=== Section Start ===

/-! ## Runs of the caller's steps -/

/-- A run of `m + n` steps is a run of `m` steps and a run of `n` steps from where it ends. -/
theorem run_add {m : Nat} {s t : State} (n : Nat) (h : Host.Core.run Sys2Proof.core m s = .next t) :
    Host.Core.run Sys2Proof.core (m + n) s = Host.Core.run Sys2Proof.core n t := by
  induction m generalizing s with
  | zero => cases h; rw [Nat.zero_add]
  | succ m ih =>
    rw [Nat.add_right_comm]
    simp only [Host.Core.run] at h ⊢
    split at h
    · exact ih h
    · cases h
    · cases h

/-- The first step of a run. -/
theorem run_step {c : CallerStep} {rest : List CallerStep} {s t : State} (n : Nat) (htodo : s.todo = c :: rest)
    (h : takeStep c { s with todo := rest } = .next t) :
    Host.Core.run Sys2Proof.core (n + 1) s = Host.Core.run Sys2Proof.core n t := by
  have hs : Sys2Proof.core.step s = .next t := (step_of_todo_cons htodo).trans h
  simp only [Host.Core.run, hs]

/-- The two steps that issue an operation put its word in REQ and run it (R23, R234). -/
theorem run_issue {instr : Instr} {w : Word} {rest : List CallerStep} {s t : State}
    (henc : encode instr = .request w) (hdec : decodeReq w = .ok instr) (htodo : s.todo = issue instr ++ rest)
    (h : exec instr { s with req := some w, todo := rest } = .next t) :
    Host.Core.run Sys2Proof.core (issue instr).length s = .next t := by
  simp only [issue, henc, List.cons_append, List.nil_append] at htodo ⊢
  have hstart : takeStep .start { s with req := some w, todo := rest } = .next t := by
    simpa only [takeStep, start, hdec] using h
  exact (run_step 1 htodo rfl).trans (run_step 0 rfl hstart)

/-- Writing a span to IN and issuing CRC_FEED folds it into CRC_ACC (R104). -/
theorem run_feedSpan {b : List Byte} {rest : List CallerStep} {s : State}
    (htodo : s.todo = writeInput (some b) ++ issue .crcFeed ++ rest) :
    ∃ t, Host.Core.run Sys2Proof.core (writeInput (some b) ++ issue .crcFeed).length s = .next t ∧ t.todo = rest ∧
      t.crcAcc = crcFold s.crcAcc b :=
  ⟨_, (run_step _ htodo rfl).trans (run_issue (instr := .crcFeed) rfl rfl rfl rfl), rfl, rfl⟩

/-- Feeding a list of spans folds them into CRC_ACC in order (R102, R104). -/
theorem run_feedSpans (spans : List (List Byte)) {rest : List CallerStep} {s : State}
    (htodo : s.todo = feedSpans spans ++ rest) :
    ∃ t, Host.Core.run Sys2Proof.core (feedSpans spans).length s = .next t ∧ t.todo = rest ∧
      t.crcAcc = spans.foldl crcFold s.crcAcc := by
  induction spans generalizing s with
  | nil => exact ⟨s, rfl, htodo, rfl⟩
  | cons b spans ih =>
    rw [feedSpans, List.append_assoc] at htodo
    obtain ⟨t, hfeed, htodo', hacc⟩ := run_feedSpan htodo
    obtain ⟨u, hrun, hrest, haccs⟩ := ih htodo'
    refine ⟨u, ?_, hrest, by rw [haccs, hacc]; rfl⟩
    rw [feedSpans, List.length_append, run_add _ hfeed, hrun]

/-- Settles O28: CRC_INIT sets the seed, the feeds fold the spans into it, CRC_READ reads the result out. -/
theorem streamedSpansGiveTheirCrc : Obligations.StreamedSpansGiveTheirCrc := by
  intro s spans htodo
  rw [assemble, List.append_assoc] at htodo ⊢
  obtain ⟨t, hinit, htodo', hseed⟩ : ∃ t, Host.Core.run Sys2Proof.core (issue .crcInit).length s = .next t ∧
      t.todo = feedSpans spans ++ issue .crcRead ∧ t.crcAcc = crcSeed :=
    ⟨_, run_issue (instr := .crcInit) rfl rfl htodo rfl, rfl, rfl⟩
  obtain ⟨u, hfeeds, hread, hacc⟩ := run_feedSpans spans htodo'
  rw [hseed] at hacc
  rw [List.length_append, run_add _ hinit, List.length_append, run_add _ hfeeds]
  refine ⟨_, run_issue (instr := .crcRead) (rest := []) rfl rfl hread rfl, rfl, hacc, ?_⟩
  simp only [complete_res, hacc]
  rfl

end Sys2Proof.Machine
end

section
/-! SUPPORT. The CRC engine (40_crc.md R100 to R110): a step is linear over XOR and loses nothing, so a fold keeps
apart what was apart; its four operations; what the codec operations do to its accumulator. -/

namespace Sys2Proof.Machine

/-! ## A step and a byte are linear over XOR (R108) -/

/-- `crc_step` with its condition in the mask: the shift, and the polynomial or nothing. -/
theorem crcStep_eq_xor (acc : Half) : crcStep acc = (acc <<< 1) ^^^ if acc.msb then crcPoly else 0 := by
  cases h : acc.msb <;> simp [crcStep, h]

theorem crcStep_xor (acc acc' : Half) : crcStep (acc ^^^ acc') = crcStep acc ^^^ crcStep acc' := by
  have hmask : (if acc.msb ^^ acc'.msb then crcPoly else 0) =
      (if acc.msb then crcPoly else 0) ^^^ if acc'.msb then crcPoly else 0 := by
    cases acc.msb <;> cases acc'.msb <;> rfl
  simp only [crcStep_eq_xor, BitVec.msb_xor, BitVec.shiftLeft_xor_distrib, hmask]
  ac_rfl

theorem repeat_crcStep_xor (n : Nat) (acc acc' : Half) :
    Nat.repeat crcStep n (acc ^^^ acc') = Nat.repeat crcStep n acc ^^^ Nat.repeat crcStep n acc' := by
  induction n with
  | zero => rfl
  | succ n ih => simp only [Nat.repeat, ih, crcStep_xor]

theorem crcByte_xor (acc acc' : Half) (v v' : Byte) :
    crcByte (acc ^^^ acc') (v ^^^ v') = crcByte acc v ^^^ crcByte acc' v' := by
  simp only [crcByte, ← repeat_crcStep_xor, BitVec.setWidth_xor, BitVec.shiftLeft_xor_distrib]
  ac_rfl

/-! ## A step, a byte and a fold lose nothing (R108)

The polynomial is odd, so the lowest bit after a step is the bit that was shifted out. -/

theorem crcStep_getLsbD_zero (acc : Half) : (crcStep acc).getLsbD 0 = acc.msb := by
  cases h : acc.msb <;> simp [crcStep, h, crcPoly]

theorem crcStep_injective : Function.Injective crcStep := by
  intro acc acc' h
  have hmsb : acc.msb = acc'.msb := by rw [← crcStep_getLsbD_zero, h, crcStep_getLsbD_zero]
  have hshift : acc <<< 1 = acc' <<< 1 := by
    rw [crcStep_eq_xor, crcStep_eq_xor, hmsb] at h
    exact (BitVec.xor_left_inj _).1 h
  rw [BitVec.msb_eq_decide, BitVec.msb_eq_decide, decide_eq_decide] at hmsb
  bv_omega

theorem repeat_crcStep_injective (n : Nat) : Function.Injective (Nat.repeat crcStep n) := by
  induction n with
  | zero => exact Function.injective_id
  | succ n ih => exact crcStep_injective.comp ih

/-- A byte step keeps different accumulators apart. -/
theorem crcByte_left_injective (v : Byte) : Function.Injective (crcByte · v) :=
  fun _ _ h => (BitVec.xor_left_inj _).1 (repeat_crcStep_injective 8 h)

/-- A byte step keeps different bytes apart. -/
theorem crcByte_right_injective (acc : Half) : Function.Injective (crcByte acc) := by
  intro v v' h
  have hhigh : v.setWidth 16 <<< 8 = v'.setWidth 16 <<< 8 :=
    (BitVec.xor_right_inj _).1 (repeat_crcStep_injective 8 h)
  bv_omega

theorem crcFold_left_injective (b : List Byte) : Function.Injective (crcFold · b) := by
  induction b with
  | nil => exact Function.injective_id
  | cons v b ih => exact ih.comp (crcByte_left_injective v)

/-! ## Spans, leading zeros and single bits (R108) -/

/-- Spans fold as their concatenation. -/
theorem crc16_flatten (spans : List (List Byte)) : crc16 spans = crc16 [spans.flatten] :=
  List.foldl_flatten.symm

/-- Zero bytes leave the seed. -/
theorem crcFold_zeros (n : Nat) : crcFold crcSeed (List.replicate n 0x00) = crcSeed := by
  have hzero : crcByte crcSeed 0x00 = crcSeed := by decide
  induction n with
  | zero => rfl
  | succ n ih => rw [List.replicate_succ, crcFold_cons, hzero, ih]

theorem xor_bit_ne (v : Byte) {bit : Nat} (hbit : bit < 8) : v ^^^ (1#8 <<< bit) ≠ v := by
  intro h
  have hget := congrArg (·.getLsbD bit) h
  simp [hbit] at hget

/-- The byte at a changed place stands between what comes before and after it. -/
theorem flipBit_eq {b : List Byte} {index : Nat} (h : index < b.length) (bit : Nat) :
    flipBit b index bit = b.take index ++ (b[index] ^^^ (1#8 <<< bit)) :: b.drop (index + 1) :=
  List.modify_eq_take_cons_drop h

/-- A single changed bit changes the fold from every accumulator: the byte step tells the bytes apart, and the rest of
the string keeps the difference. -/
theorem crcFold_flipBit_ne (acc : Half) {b : List Byte} {index bit : Nat} (hindex : index < b.length)
    (hbit : bit < 8) : crcFold acc (flipBit b index bit) ≠ crcFold acc b := by
  intro h
  have hsplit : crcFold acc b = crcFold (crcFold acc (b.take index)) (b[index] :: b.drop (index + 1)) := by
    rw [← crcFold_append]; simp
  rw [flipBit_eq hindex, hsplit, crcFold_append, crcFold_cons, crcFold_cons] at h
  exact xor_bit_ne _ hbit (crcByte_right_injective _ (crcFold_left_injective _ h))

/-! ## A codec operation and CRC_ACC (R107) -/

/-- The state with another value of CRC_ACC. -/
def State.setCrcAcc (acc : Half) (s : State) : State := { s with crcAcc := acc }

theorem conclude_setCrcAcc {α : Type} (s : State) (acc : Half) (v : Except StatusCode α) (w : α → Results) :
    (s.setCrcAcc acc).conclude v w = (s.conclude v w).setCrcAcc acc := by
  cases v <;> rfl

/-- An operation that is none of the CRC engine's answers the same whatever CRC_ACC holds. -/
theorem exec_setCrcAcc {instr : Instr} (s : State) (acc : Half) (hop : instr.isOperation = true)
    (hcrc : instr.isCrcOperation = false) :
    exec instr (s.setCrcAcc acc) = onNext (State.setCrcAcc acc) (exec instr s) := by
  have hconclude : ∀ {α : Type} (v : Except StatusCode α) (w : α → Results),
      Host.Outcome.next ((s.setCrcAcc acc).conclude v w) = onNext (State.setCrcAcc acc) (.next (s.conclude v w)) :=
    fun v w => congrArg _ (conclude_setCrcAcc s acc v w)
  cases instr with
  | reservedOpB | reservedOpC | reservedOpD | reservedOpE | reservedOpF => rfl
  | decodeFrame | decodePingResponse | decodeCommand | decodeGenericResponse =>
    exact withIn_onNext rfl fun _ => hconclude _ _
  | encodeFrame kind hasPayload =>
    cases hasPayload with
    | false => exact hconclude _ _
    | true => exact withIn_onNext rfl fun _ => hconclude _ _
  | decodeAck =>
    refine withIn_onNext rfl fun b => ?_
    split
    · exact inRead_onNext rfl fun m => inRead_onNext rfl fun k => rfl
    · rfl
  | encodeCommand kind hasData pcount =>
    simp only [exec, execEncodeCommand]
    split
    · rfl
    · exact withParams_onNext rfl fun _ => hconclude _ _
  | crcInit | crcFeed | crcRead | crc16 => cases hcrc
  | wireBareFrame | wirePingRequest | wireAck | wireNak | wirePayloadFrame | wireCommandFrame
  | wireGenericResponse | wirePingResponse => cases hop

/-! ## The engine's operations (R103 to R106) -/

/-- CRC_FEED with IN written (R104). -/
theorem exec_crcFeed {s : State} {b : List Byte} (hin : s.inBuf = some b) :
    exec .crcFeed s = .next { s with crcAcc := crcFold s.crcAcc b, res := onlyStatus 0x00 } :=
  withIn_some hin _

=== Section End ===

WHAT TO DO: Can you repeat, word for word, every line above from the one containing "have hzero : crcByte" down to the one containing "List.modify_eq_take_cons_drop h", including both?

TASK ANSWER:
  have hzero : crcByte crcSeed 0x00 = crcSeed := by decide
  induction n with
  | zero => rfl
  | succ n ih => rw [List.replicate_succ, crcFold_cons, hzero, ih]

theorem xor_bit_ne (v : Byte) {bit : Nat} (hbit : bit < 8) : v ^^^ (1#8 <<< bit) ≠ v := by
  intro h
  have hget := congrArg (·.getLsbD bit) h
  simp [hbit] at hget

/-- The byte at a changed place stands between what comes before and after it. -/
theorem flipBit_eq {b : List Byte} {index : Nat} (h : index < b.length) (bit : Nat) :
    flipBit b index bit = b.take index ++ (b[index] ^^^ (1#8 <<< bit)) :: b.drop (index + 1) :=
  List.modify_eq_take_cons_drop h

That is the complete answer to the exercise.